Would you return, word for word, the lines of the data below from the line with "(∀ v, LanesAre v lt" through the line with "WritesG (.vext rk", and no others?

------ Exercise data

-- ==== Sys2Proof/Certificates/Slice0/Obligations.lean ====
section
/-! DEFINITION. The statements about the part, in the words of `Sys2Proof/Safety.lean`. -/

open Sys2Proof Sys2Proof.Machine Sys2Proof.Safety

/-! ### Rakes (chapter 2) -/

/-- R61, table ISA-6: each register-format scalar instruction writes its result to rd, leaves every other register as
it was and goes on to the next instruction; a write of g0 is discarded. ADD with all fields 0 is the illegal word.
R59, R60, table ISA-5: the immediate forms, IMH and ORH. -/
def Obligations.ScalarResults : Prop :=
  (∀ (s : State) (rk : Nat) (pg : BitVec 3) (pn : Bool) (rd ra rb : BitVec 5), Issues s rk pg pn →
    let a := (s.rake rk).getG ra
    let b := (s.rake rk).getG rb
    let n := b.toNat % 64
    ((pg, rd, ra, rb) ≠ (0, 0, 0, 0) → WritesG (.add rk pg pn rd ra rb) s rk rd (BitVec.ofNat 64 (a.toNat + b.toNat))) ∧
    WritesG (.sub rk pg pn rd ra rb) s rk rd (BitVec.ofInt 64 (a.toNat - b.toNat)) ∧
    WritesG (.and rk pg pn rd ra rb) s rk rd (a &&& b) ∧
    WritesG (.or rk pg pn rd ra rb) s rk rd (a ||| b) ∧
    WritesG (.xor rk pg pn rd ra rb) s rk rd (a ^^^ b) ∧
    WritesG (.andn rk pg pn rd ra rb) s rk rd (a &&& ~~~b) ∧
    WritesG (.sll rk pg pn rd ra rb) s rk rd (BitVec.ofNat 64 (a.toNat * 2 ^ n)) ∧
    WritesG (.srl rk pg pn rd ra rb) s rk rd (BitVec.ofNat 64 (a.toNat / 2 ^ n)) ∧
    WritesG (.sra rk pg pn rd ra rb) s rk rd (BitVec.ofInt 64 (a.toInt / 2 ^ n)) ∧
    WritesG (.min rk pg pn rd ra rb) s rk rd (BitVec.ofInt 64 (min a.toInt b.toInt)) ∧
    WritesG (.max rk pg pn rd ra rb) s rk rd (BitVec.ofInt 64 (max a.toInt b.toInt)) ∧
    WritesG (.minu rk pg pn rd ra rb) s rk rd (BitVec.ofNat 64 (min a.toNat b.toNat)) ∧
    WritesG (.maxu rk pg pn rd ra rb) s rk rd (BitVec.ofNat 64 (max a.toNat b.toNat)) ∧
    (∀ z, (z ≤ 64 ∧ ∀ i, i < 64 → 64 - z ≤ i → a.getLsbD i = false) → (z < 64 → a.getLsbD (63 - z) = true) →
      WritesG (.clz rk pg pn rd ra) s rk rd (BitVec.ofNat 64 z)) ∧
    WritesG (.popc rk pg pn rd ra) s rk rd (BitVec.ofNat 64 ((List.range 64).countP fun i => a.getLsbD i)) ∧
    (∀ v : W64, (∀ i, i < 8 → v.extractLsb' (8 * i) 8 = a.extractLsb' (56 - 8 * i) 8) →
      WritesG (.bswap rk pg pn rd ra) s rk rd v)) ∧
  (∀ (s : State) (rk : Nat) (pg : BitVec 3) (pn : Bool) (rd ra : BitVec 5), Issues s rk pg pn →
    let a := (s.rake rk).getG ra
    (∀ imm : BitVec 12,
      WritesG (.addi rk pg pn rd ra imm) s rk rd (BitVec.ofInt 64 (a.toInt + imm.toInt)) ∧
      WritesG (.andi rk pg pn rd ra imm) s rk rd (a &&& BitVec.ofNat 64 imm.toNat) ∧
      WritesG (.ori rk pg pn rd ra imm) s rk rd (a ||| BitVec.ofNat 64 imm.toNat) ∧
      WritesG (.xori rk pg pn rd ra imm) s rk rd (a ^^^ BitVec.ofNat 64 imm.toNat)) ∧
    (∀ sh : BitVec 6,
      WritesG (.slli rk pg pn rd ra sh) s rk rd (BitVec.ofNat 64 (a.toNat * 2 ^ sh.toNat)) ∧
      WritesG (.srli rk pg pn rd ra sh) s rk rd (BitVec.ofNat 64 (a.toNat / 2 ^ sh.toNat)) ∧
      WritesG (.srai rk pg pn rd ra sh) s rk rd (BitVec.ofInt 64 (a.toInt / 2 ^ sh.toNat))) ∧
    (∀ (sh : BitVec 2) (imm : BitVec 16),
      WritesG (.imh rk pg pn rd sh imm) s rk rd (BitVec.ofInt 64 (imm.toInt * 2 ^ (16 * sh.toNat))) ∧
      WritesG (.orh rk pg pn rd sh imm) s rk rd
        ((s.rake rk).getG rd ||| BitVec.ofNat 64 (imm.toNat * 2 ^ (16 * sh.toNat)))))

/-- Table ISA-7: the compares and predicate instructions write one predicate, PGET writes p7 to p0 into bits [7:0]
of rd, PSET writes p1 to p7 from bits [7:1] of ra; p0 stays 1.
R63, table ISA-8: multiply and divide; a divisor of 0 and −2^63 ÷ −1 have the table's results and no fault. -/
def Obligations.PredicateMultiplyDivideResults : Prop :=
  (∀ (s : State) (rk : Nat) (pg : BitVec 3) (pn : Bool), Issues s rk pg pn →
    (∀ (pd : BitVec 3) (ra rb : BitVec 5),
      let a := (s.rake rk).getG ra
      let b := (s.rake rk).getG rb
      WritesP (.cmpeq rk pg pn pd ra rb) s rk pd (decide (a = b)) ∧
      WritesP (.cmpne rk pg pn pd ra rb) s rk pd (decide (a ≠ b)) ∧
      WritesP (.cmplt rk pg pn pd ra rb) s rk pd (decide (a.toInt < b.toInt)) ∧
      WritesP (.cmpge rk pg pn pd ra rb) s rk pd (decide (b.toInt ≤ a.toInt)) ∧
      WritesP (.cmpltu rk pg pn pd ra rb) s rk pd (decide (a.toNat < b.toNat)) ∧
      WritesP (.cmpgeu rk pg pn pd ra rb) s rk pd (decide (b.toNat ≤ a.toNat))) ∧
    (∀ (pd : BitVec 3) (ra : BitVec 5) (imm : BitVec 12),
      let a := (s.rake rk).getG ra
      WritesP (.cmpeqi rk pg pn pd ra imm) s rk pd (decide (a = imm.signExtend 64)) ∧
      WritesP (.cmplti rk pg pn pd ra imm) s rk pd (decide (a.toInt < imm.toInt)) ∧
      WritesP (.cmpltui rk pg pn pd ra imm) s rk pd (decide (a.toNat < (imm.signExtend 64).toNat))) ∧
    (∀ (pd pa pb : BitVec 3),
      let a := (s.rake rk).getP pa
      let b := (s.rake rk).getP pb
      WritesP (.pand rk pg pn pd pa pb) s rk pd (a && b) ∧
      WritesP (.por rk pg pn pd pa pb) s rk pd (a || b) ∧
      WritesP (.pxor rk pg pn pd pa pb) s rk pd (xor a b) ∧
      WritesP (.pandn rk pg pn pd pa pb) s rk pd (a && !b)) ∧
    (∀ (rd : BitVec 5) (v : W64), (∀ i, i < 64 → v.getLsbD i = (decide (i < 8) && (s.rake rk).getP (BitVec.ofNat 3 i))) →
      WritesG (.pget rk pg pn rd) s rk rd v) ∧
    (∀ (ra : BitVec 5), Completes (exec (.pset rk pg pn ra) s) fun t => RakeOnly rk s t ∧
      t.rake rk = { s.rake rk with p := (t.rake rk).p, pc := (s.rake rk).pc + 4 } ∧
      ∀ j : BitVec 3, (t.rake rk).getP j = if j = 0 then true else ((s.rake rk).getG ra).getLsbD j.toNat)) ∧
  (∀ (s : State) (rk : Nat) (pg : BitVec 3) (pn : Bool) (rd ra rb : BitVec 5), Issues s rk pg pn →
    let a := (s.rake rk).getG ra
    let b := (s.rake rk).getG rb
    WritesG (.mul rk pg pn rd ra rb) s rk rd (BitVec.ofNat 64 (a.toNat * b.toNat)) ∧
    WritesG (.mulhu rk pg pn rd ra rb) s rk rd (BitVec.ofNat 64 (a.toNat * b.toNat / 2 ^ 64)) ∧
    WritesG (.mulhs rk pg pn rd ra rb) s rk rd (BitVec.ofInt 64 (a.toInt * b.toInt / 2 ^ 64)) ∧
    (b = 0 →
      WritesG (.divu rk pg pn rd ra rb) s rk rd (BitVec.allOnes 64) ∧
      WritesG (.divs rk pg pn rd ra rb) s rk rd (BitVec.allOnes 64) ∧
      WritesG (.remu rk pg pn rd ra rb) s rk rd a ∧ WritesG (.rems rk pg pn rd ra rb) s rk rd a) ∧
    (b ≠ 0 →
      WritesG (.divu rk pg pn rd ra rb) s rk rd (BitVec.ofNat 64 (a.toNat / b.toNat)) ∧
      WritesG (.remu rk pg pn rd ra rb) s rk rd (BitVec.ofNat 64 (a.toNat % b.toNat)) ∧
      (∀ q r : Int, a.toInt = q * b.toInt + r → r.natAbs < b.toInt.natAbs → (r ≠ 0 → r.sign = a.toInt.sign) →
        WritesG (.divs rk pg pn rd ra rb) s rk rd (BitVec.ofInt 64 q) ∧
        WritesG (.rems rk pg pn rd ra rb) s rk rd (BitVec.ofInt 64 r))) ∧
    (a.toInt = -2 ^ 63 → b.toInt = -1 →
      WritesG (.divs rk pg pn rd ra rb) s rk rd (BitVec.ofInt 64 (-2 ^ 63)) ∧ WritesG (.rems rk pg pn rd ra rb) s rk rd 0))

/-- On R70, table ISA-10: the lane-by-lane instructions, for every lane of every lane width. -/
def Obligations.VectorLaneResults : Prop :=
  ∀ (s : State) (rk : Nat) (pg : BitVec 3) (pn : Bool) (wd wa wb : BitVec 4) (lt : BitVec 2), Issues s rk pg pn →
    let x (b j : Nat) : BitVec b := ((s.rake rk).getW wa).extractLsb' (b * j) b
    let y (b j : Nat) : BitVec b := ((s.rake rk).getW wb).extractLsb' (b * j) b
    let does (i : Instr) (f : (b j : Nat) → BitVec b) : Prop := ∀ v, LanesAre v lt f → WritesW i s rk wd v
    does (.vadd rk pg pn wd wa wb lt) (fun b j => BitVec.ofNat b ((x b j).toNat + (y b j).toNat)) ∧
    does (.vsub rk pg pn wd wa wb lt) (fun b j => BitVec.ofInt b ((x b j).toNat - (y b j).toNat)) ∧
    does (.vadds rk pg pn wd wa wb lt) (fun b j =>
      BitVec.ofInt b (max (-2 ^ (b - 1)) (min (2 ^ (b - 1) - 1) ((x b j).toInt + (y b j).toInt)))) ∧
    does (.vaddus rk pg pn wd wa wb lt) (fun b j => BitVec.ofNat b (min (2 ^ b - 1) ((x b j).toNat + (y b j).toNat))) ∧
    does (.vsubs rk pg pn wd wa wb lt) (fun b j =>
      BitVec.ofInt b (max (-2 ^ (b - 1)) (min (2 ^ (b - 1) - 1) ((x b j).toInt - (y b j).toInt)))) ∧
    does (.vsubus rk pg pn wd wa wb lt) (fun b j => BitVec.ofNat b ((x b j).toNat - (y b j).toNat)) ∧
    does (.vmul rk pg pn wd wa wb lt) (fun b j => BitVec.ofNat b ((x b j).toNat * (y b j).toNat)) ∧
    does (.vmin rk pg pn wd wa wb lt) (fun b j => BitVec.ofInt b (min (x b j).toInt (y b j).toInt)) ∧
    does (.vmax rk pg pn wd wa wb lt) (fun b j => BitVec.ofInt b (max (x b j).toInt (y b j).toInt)) ∧
    does (.vminu rk pg pn wd wa wb lt) (fun b j => BitVec.ofNat b (min (x b j).toNat (y b j).toNat)) ∧
    does (.vmaxu rk pg pn wd wa wb lt) (fun b j => BitVec.ofNat b (max (x b j).toNat (y b j).toNat)) ∧
    does (.vavgu rk pg pn wd wa wb lt) (fun b j => BitVec.ofNat b (((x b j).toNat + (y b j).toNat + 1) / 2)) ∧
    does (.vabsdu rk pg pn wd wa wb lt) (fun b j =>
      BitVec.ofNat b (max (x b j).toNat (y b j).toNat - min (x b j).toNat (y b j).toNat)) ∧
    does (.vcmpeq rk pg pn wd wa wb lt) (fun b j => if x b j = y b j then BitVec.allOnes b else 0) ∧
    does (.vcmpgt rk pg pn wd wa wb lt) (fun b j => if (y b j).toInt < (x b j).toInt then BitVec.allOnes b else 0) ∧
    does (.vcmpgtu rk pg pn wd wa wb lt) (fun b j => if (y b j).toNat < (x b j).toNat then BitVec.allOnes b else 0) ∧
    does (.vsll rk pg pn wd wa wb lt) (fun b j => BitVec.ofNat b ((x b j).toNat * 2 ^ ((y b j).toNat % b))) ∧
    does (.vsrl rk pg pn wd wa wb lt) (fun b j => BitVec.ofNat b ((x b j).toNat / 2 ^ ((y b j).toNat % b))) ∧
    does (.vsra rk pg pn wd wa wb lt) (fun b j => BitVec.ofInt b ((x b j).toInt / 2 ^ ((y b j).toNat % b)))

/-- On R70, tables ISA-10 and ISA-11: the whole-vector instructions, the sums, VPERM, and the moves between general and
vector registers; a lane at or above the lane count is not encoded. -/
def Obligations.VectorWholeAndMoveResults : Prop :=
  ∀ (s : State) (rk : Nat) (pg : BitVec 3) (pn : Bool) (wd wa wb : BitVec 4), Issues s rk pg pn →
    let d := (s.rake rk).getW wd
    let x := (s.rake rk).getW wa
    let y := (s.rake rk).getW wb
    let xb (j : Nat) : Nat := (x.extractLsb' (8 * j) 8).toNat
    let yb (j : Nat) : Nat := (y.extractLsb' (8 * j) 8).toNat
    WritesW (.vand rk pg pn wd wa wb) s rk wd (x &&& y) ∧
    WritesW (.vor rk pg pn wd wa wb) s rk wd (x ||| y) ∧
    WritesW (.vxor rk pg pn wd wa wb) s rk wd (x ^^^ y) ∧
    WritesW (.vsel rk pg pn wd wa wb) s rk wd ((x &&& d) ||| (y &&& ~~~d)) ∧
    WritesW (.vsad rk pg pn wd wa wb) s rk wd
      (BitVec.ofNat 256 (((List.range 32).map fun j => max (xb j) (yb j) - min (xb j) (yb j)).sum)) ∧
    (∀ v, LanesAre v 0 (fun b j => if 128 ≤ yb j then 0 else BitVec.ofNat b (xb (yb j % 32))) →
      WritesW (.vperm rk pg pn wd wa wb) s rk wd v) ∧
    ∀ lt : BitVec 2,
      let b := 8 * 2 ^ lt.toNat
      WritesW (.vhsum rk pg pn wd wa lt) s rk wd
        (BitVec.ofNat 256 (((List.range (256 / b)).map fun j => (x.extractLsb' (b * j) b).toNat).sum % 2 ^ 64)) ∧
      (∀ (ra : BitVec 5) (v : W256), LanesAre v lt (fun b _ => BitVec.ofNat b ((s.rake rk).getG ra).toNat) →
        WritesW (.vsplat rk pg pn wd ra lt) s rk wd v) ∧
      ∀ (ra lane : BitVec 5), lane.toNat < 256 / b →
        (∀ v, LanesAre v lt (fun b j => if j = lane.toNat then BitVec.ofNat b ((s.rake rk).getG ra).toNat
            else d.extractLsb' (b * j) b) →
          WritesW (.vins rk pg pn wd ra lane lt) s rk wd v) ∧
        WritesG (.vext rk pg pn ra wa lane lt) s rk ra (BitVec.ofNat 64 (x.extractLsb' (b * lane.toNat) b).toNat) ∧
        WritesG (.vexts rk pg pn ra wa lane lt) s rk ra (BitVec.ofInt 64 (x.extractLsb' (b * lane.toNat) b).toInt)

/-- On R62: a taken branch or jump to a word of the store sets the PC and nothing else but the link register; a target
outside the store, or not on a word, raises the instruction-fetch fault at the jump, with no link written.
On R58, R59: a legal Glidel instruction whose guard is false completes and does nothing but go on to the next
instruction.
On R62: an instruction at 0xFFFC takes effect, and then the instruction-fetch fault is raised in place of the next one.
The model's reading or choice where the spec leaves it open: log entry 19. -/
def Obligations.ControlFlow : Prop :=
  (∀ (s : State) (rk : Nat) (pg : BitVec 3) (pn : Bool), Issues s rk pg pn →
    let pc := (s.rake rk).pc
    let jumps (i : Instr) (target : Int) (link : Option (BitVec 5)) : Prop :=
      (0 ≤ target ∧ target ≤ 0xFFFC ∧ target % 4 = 0 →
        Completes (exec i s) fun t => RakeOnly rk s t ∧
          t.rake rk = { s.rake rk with g := (t.rake rk).g, pc := target.toNat } ∧
          ∀ j, (t.rake rk).getG j =
            if some j = link ∧ j ≠ 0 then BitVec.ofNat 64 (pc + 4) else (s.rake rk).getG j) ∧
      (¬ (0 ≤ target ∧ target ≤ 0xFFFC ∧ target % 4 = 0) →
        exec i s = .next (s.issued (s.rakeFault rk 0x02 pc (target % 2 ^ 64).toNat) rk true 0))
    (∀ off : BitVec 22,
      jumps (.br rk pg pn off) (pc + 4 * off.toInt) none ∧ jumps (.call rk pg pn off) (pc + 4 * off.toInt) (some 31)) ∧
    ∀ rd ra : BitVec 5,
      jumps (.jr rk pg pn ra) ((s.rake rk).getG ra).toNat none ∧
      jumps (.jalr rk pg pn rd ra) ((s.rake rk).getG ra).toNat (some rd)) ∧
  (∀ (i : Instr) (s : State) (rk : Nat) (w : W32), glidelRake i = some rk → i.wf = true → encodeGlidel i = some w →
    (s.rake rk).issues = true → (s.rake rk).pc < 0xFFFC →
    xor ((s.rake rk).getP (w.extractLsb' 23 3)) (w.getLsbD 22) = false →
    Completes (exec i s) fun t => RakeOnly rk s t ∧
      t.rake rk = { s.rake rk with pc := (s.rake rk).pc + 4 }) ∧
  (∀ (s : State) (rk : Nat) (pg : BitVec 3) (pn : Bool),
    rk < 104 → (s.rake rk).issues = true → guardOk pg pn = true → xor ((s.rake rk).getP pg) pn = true →
    (s.rake rk).pc = 0xFFFC → FaultsP (.nop rk pg pn) s rk 0x02 0xFFFC 0x10000 [])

------------

--- Completed exercise ---
        (∀ v, LanesAre v lt (fun b j => if j = lane.toNat then BitVec.ofNat b ((s.rake rk).getG ra).toNat
            else d.extractLsb' (b * j) b) →
          WritesW (.vins rk pg pn wd ra lane lt) s rk wd v) ∧
        WritesG (.vext rk pg pn ra wa lane lt) s rk ra (BitVec.ofNat 64 (x.extractLsb' (b * lane.toNat) b).toNat) ∧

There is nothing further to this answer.